Unicode, UTF-8, gb2312 encoding Recognition

There is a character named "Zero Width no-break space" in the UCS encoding, and its encoding is feff. Fffe does not exist in the UCs, so it should not appear in actual transmission. We recommend that you transmit the character "Zero Width no-break space" before transmitting the byte stream in the UCS specification ".

In this way, if the receiver receives feff, it indicates that the byte stream is big-Endian; if it receives fffe, it indicates that the byte stream is little-Endian. Therefore, the character "Zero Width no-break space" is also called Bom.

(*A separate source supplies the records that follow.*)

-- ==== Sys2Proof/Tests/Slice0.lean ====
section
/-! SUPPORT. The model's own tests: the WellFormed smoke, decoding and encoding of words written out from the spec, one or two vectors
of 95_test_vectors.md per instruction, and for every statement a state that meets its hypotheses. -/

set_option maxRecDepth 20000

namespace Sys2Proof.Tests

open Sys2Proof Sys2Proof.Machine

/-! ### Helpers -/

/-- The next state, if there is one. -/
def nextOf (o : Out) : Option State :=
  match o with
  | .next s => some s
  | .fault _ => none
  | .refused _ => none

/-- The fault, if there is one. -/
def faultOf (o : Out) : Option Fault :=
  match o with
  | .next _ => none
  | .fault r => some r
  | .refused _ => none

/-- A byte string in hexadecimal. -/
def hex (text : String) : List Byte := (Assembly.readHexBytes text.toList).1

/-- The bytes of a buffer from an offset on. -/
def bytesAt (m : Memory) (o n : Nat) : List (Option Byte) := (List.range n).map fun k => m.read (o + k)

/-- Words, given as numbers. -/
def words {n : Nat} (ws : Vector Nat n) : Vector Word n := Vector.ofFn fun k => BitVec.ofNat 64 ws[k]

/-- The chaining state of the EIP-152 vectors, 95_test_vectors.md section 2. -/
def eipH : Vector Word 8 :=
  #v[0x6a09e667f2bdc948, 0xbb67ae8584caa73b, 0x3c6ef372fe94f82b, 0xa54ff53a5f1d36f1, 0x510e527fade682d1,
     0x9b05688c2b3e6c1f, 0x1f83d9abfb41bd6b, 0x5be0cd19137e2179]

/-- The message block "abc" of the EIP-152 vectors. -/
def eipM : Vector Word 16 := #v[0x636261, 0, 0, 0, 0, 0, 0, 0, 0, 0, 0, 0, 0, 0, 0, 0]

/-- The EIP-152 vectors by `rounds` and final byte. -/
def eip (rounds : BitVec 32) (f : Byte) : Payload := { rounds := rounds, h := eipH, m := eipM, t := #v[3, 0], f := f }

/-- The payload of vector EIP-4, 95_test_vectors.md section 2, without its last byte. -/
def eip4Head : List Byte :=
  hex "0000000048c9bdf267e6096a3ba7ca8485ae67bb2bf894fe72f36e3cf1361d5f3af54fa5d182e6ad7f520e511f6c3e2b8c68059b" ++
    (hex "6bbd41fbabd9831f79217e1319cde05b616263" ++ (List.replicate 125 0 ++ (3 :: List.replicate 15 0)))

/-- The working vector of program P2 after each phase, 95_test_vectors.md section 4. -/
def p2Init : Vector Word 16 :=
  #v[0x6a09e667f2bdc948, 0xbb67ae8584caa73b, 0x3c6ef372fe94f82b, 0xa54ff53a5f1d36f1,
     0x510e527fade682d1, 0x9b05688c2b3e6c1f, 0x1f83d9abfb41bd6b, 0x5be0cd19137e2179,
     0x6a09e667f3bcc908, 0xbb67ae8584caa73b, 0x3c6ef372fe94f82b, 0xa54ff53a5f1d36f1,
     0x510e527fade682d2, 0x9b05688c2b3e6c1f, 0xe07c265404be4294, 0x5be0cd19137e2179]
def p2G1c : Vector Word 16 :=
  #v[0xbb1838e7a107ae7a, 0x566d1711b009135a, 0x5bf2cd1ef9d6b596, 0x0130c253729b586a,
     0x35b17127e5416f70, 0x0d4ac7cd9a454779, 0x625e1e265433de41, 0x9367425cd5a354aa,
     0x76eb1310ddd333a0, 0x569f2dcb523326d8, 0x39d7ea75ba23e375, 0x07356e4db9ed463b,
     0x0ce12ca8ea166a98, 0x9b377f45cd687f9d, 0xfd68f702bb8eeb4a, 0x61e579135ad00f4a]
def p2G2c : Vector Word 16 :=
  #v[0xf0c9aa0f86491dea, 0x63b7dedf4a4e5ad3, 0xbe50eb454e0a93d7, 0x949804b0483ead14,
     0xb7defc3d0277e11f, 0xed49c30cd311d50e, 0xa056671704b00d71, 0x75e6432fc4661b06,
     0xee5e0f39647a9fff, 0x7bee264bf3cdadfe, 0xb2752dadd66bd8f9, 0xa99463cb37905929,
     0x7772fc2886a76c5f, 0x254ef880a19a8726, 0x789d43381c47f584, 0xa25ef57d7da312ee]
def p2Diag : Vector Word 16 :=
  #v[0xf0c9aa0f86491dea, 0x63b7dedf4a4e5ad3, 0xbe50eb454e0a93d7, 0x949804b0483ead14,
     0xed49c30cd311d50e, 0xa056671704b00d71, 0x75e6432fc4661b06, 0xb7defc3d0277e11f,
     0xb2752dadd66bd8f9, 0xa99463cb37905929, 0xee5e0f39647a9fff, 0x7bee264bf3cdadfe,
     0xa25ef57d7da312ee, 0x7772fc2886a76c5f, 0x254ef880a19a8726, 0x789d43381c47f584]
def p2G1d : Vector Word 16 :=
  #v[0xde136d1c595af2f8, 0x040e45f64efe6844, 0x34372e751270aedd, 0x4c7700ed4ab68e33,
     0xa8a4543a26cec881, 0xbd1e76d1bb00f1af, 0x926df2d7ae7a1bb1, 0xc010cc65015e3e2a,
     0xd76f0dc452b9715a, 0x71ed67e6ab0d1307, 0xa248393475f476f4, 0xd2dfa20328b7f1d3,
     0x24f9e0167c4d9861, 0xc859041b737cb9de, 0xb3ea29fb1179d6f5, 0x56f17bb734ea43d5]
def p2G2d : Vector Word 16 :=
  #v[0x86b7c1568029bb79, 0xc12cbcc809ff59f3, 0xc6a5214cc0eaca8e, 0x0c87cd524c14cc5d,
     0xa447c850aa694a7e, 0xde080f1bb1c0f84b, 0x595cb8a9a1aca66c, 0x44ee6039bd86a9f7,
     0xfa87b01273fa6dbe, 0x521a715c63e08d8a, 0xbec3ae837eac4887, 0x6267fc79df9d6ad1,
     0x2318a24e2140fc64, 0xe02d0975b8d37a83, 0x1c7b754f08b7d193, 0x8f885a76b6e578fe]
def p2Undiag : Vector Word 16 :=
  #v[0x86b7c1568029bb79, 0xc12cbcc809ff59f3, 0xc6a5214cc0eaca8e, 0x0c87cd524c14cc5d,
     0x44ee6039bd86a9f7, 0xa447c850aa694a7e, 0xde080f1bb1c0f84b, 0x595cb8a9a1aca66c,
     0xbec3ae837eac4887, 0x6267fc79df9d6ad1, 0xfa87b01273fa6dbe, 0x521a715c63e08d8a,
     0xe02d0975b8d37a83, 0x1c7b754f08b7d193, 0x8f885a76b6e578fe, 0x2318a24e2140fc64]
def p2Hout : Vector Word 8 :=
  #v[0x527d89b20c383ab6, 0x182cee3452a89419, 0x004c622c4d845f1b, 0xfbd2493470e97726, 0xf5cd3b33a8b351a5,
     0x2339d59389e0f7f2, 0x4e038cc6fc643dde, 0x21a4d7fe93927b71]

The UTF-8 does not need BOM to indicate the byte order, but BOM can be used to indicate the encoding method. The UTF-8 code for the character "Zero Width no-break space" is ef bb bf (the reader can verify it with the encoding method we described earlier ). So if the receiver receives a byte stream starting with ef bb bf, it will know that this is UTF-8 encoding.

UNICODE: FF fe

Unicode big_endian: EF FF

UTF-8: EF BB BF

Gb2312 is the top node, big_endian

 

So now we can perform a test to clearly verify the above.
1. Input "Han a" using notepad and put it in the C root directory.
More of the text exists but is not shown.